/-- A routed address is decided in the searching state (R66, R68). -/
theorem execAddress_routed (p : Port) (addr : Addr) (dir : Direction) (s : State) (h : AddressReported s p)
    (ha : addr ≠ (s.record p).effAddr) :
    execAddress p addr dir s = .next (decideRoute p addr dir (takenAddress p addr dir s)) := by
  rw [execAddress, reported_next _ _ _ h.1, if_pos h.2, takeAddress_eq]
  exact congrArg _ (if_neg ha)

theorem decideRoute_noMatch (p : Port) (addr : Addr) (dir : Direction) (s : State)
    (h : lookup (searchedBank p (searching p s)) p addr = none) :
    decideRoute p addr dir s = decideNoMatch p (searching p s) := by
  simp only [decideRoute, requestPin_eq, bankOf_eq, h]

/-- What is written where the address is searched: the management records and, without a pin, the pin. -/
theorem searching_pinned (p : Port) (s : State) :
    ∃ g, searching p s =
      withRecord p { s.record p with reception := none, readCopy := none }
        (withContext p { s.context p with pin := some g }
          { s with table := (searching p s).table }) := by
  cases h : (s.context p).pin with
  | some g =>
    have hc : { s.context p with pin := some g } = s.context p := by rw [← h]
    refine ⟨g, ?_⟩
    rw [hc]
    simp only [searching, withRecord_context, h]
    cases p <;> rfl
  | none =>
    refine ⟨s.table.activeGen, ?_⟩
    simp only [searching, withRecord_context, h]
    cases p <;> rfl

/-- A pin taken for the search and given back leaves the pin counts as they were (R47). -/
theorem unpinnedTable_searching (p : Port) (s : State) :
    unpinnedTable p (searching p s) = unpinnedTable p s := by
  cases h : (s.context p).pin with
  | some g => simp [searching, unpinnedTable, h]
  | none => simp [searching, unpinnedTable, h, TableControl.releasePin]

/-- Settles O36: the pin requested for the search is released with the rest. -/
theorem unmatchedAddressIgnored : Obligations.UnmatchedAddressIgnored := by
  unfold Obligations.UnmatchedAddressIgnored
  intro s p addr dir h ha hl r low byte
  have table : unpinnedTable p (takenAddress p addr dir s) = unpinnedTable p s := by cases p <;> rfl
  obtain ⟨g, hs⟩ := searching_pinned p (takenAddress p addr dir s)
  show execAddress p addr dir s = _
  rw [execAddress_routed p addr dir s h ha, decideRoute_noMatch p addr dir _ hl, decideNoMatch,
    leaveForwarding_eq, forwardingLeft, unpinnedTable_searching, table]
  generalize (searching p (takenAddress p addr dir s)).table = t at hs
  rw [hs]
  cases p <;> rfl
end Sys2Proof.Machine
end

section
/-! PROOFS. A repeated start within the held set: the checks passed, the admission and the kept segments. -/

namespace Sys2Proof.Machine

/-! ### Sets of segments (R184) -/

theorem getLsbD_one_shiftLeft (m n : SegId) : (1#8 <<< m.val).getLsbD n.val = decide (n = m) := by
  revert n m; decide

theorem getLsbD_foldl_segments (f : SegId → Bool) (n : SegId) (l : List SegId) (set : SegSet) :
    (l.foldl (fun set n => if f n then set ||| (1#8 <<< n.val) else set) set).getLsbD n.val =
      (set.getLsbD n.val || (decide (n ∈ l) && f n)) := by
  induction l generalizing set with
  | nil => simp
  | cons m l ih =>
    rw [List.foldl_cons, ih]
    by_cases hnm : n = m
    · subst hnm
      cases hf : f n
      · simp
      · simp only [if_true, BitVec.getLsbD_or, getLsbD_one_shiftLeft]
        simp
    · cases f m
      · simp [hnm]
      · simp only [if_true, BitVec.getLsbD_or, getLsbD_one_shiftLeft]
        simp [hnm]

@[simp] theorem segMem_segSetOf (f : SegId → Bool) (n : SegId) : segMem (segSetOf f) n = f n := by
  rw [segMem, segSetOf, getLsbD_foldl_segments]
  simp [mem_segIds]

Problem description
Check each line above for the string "decideNoMatch" and report how many lines have it, giving only the number.

Response below
2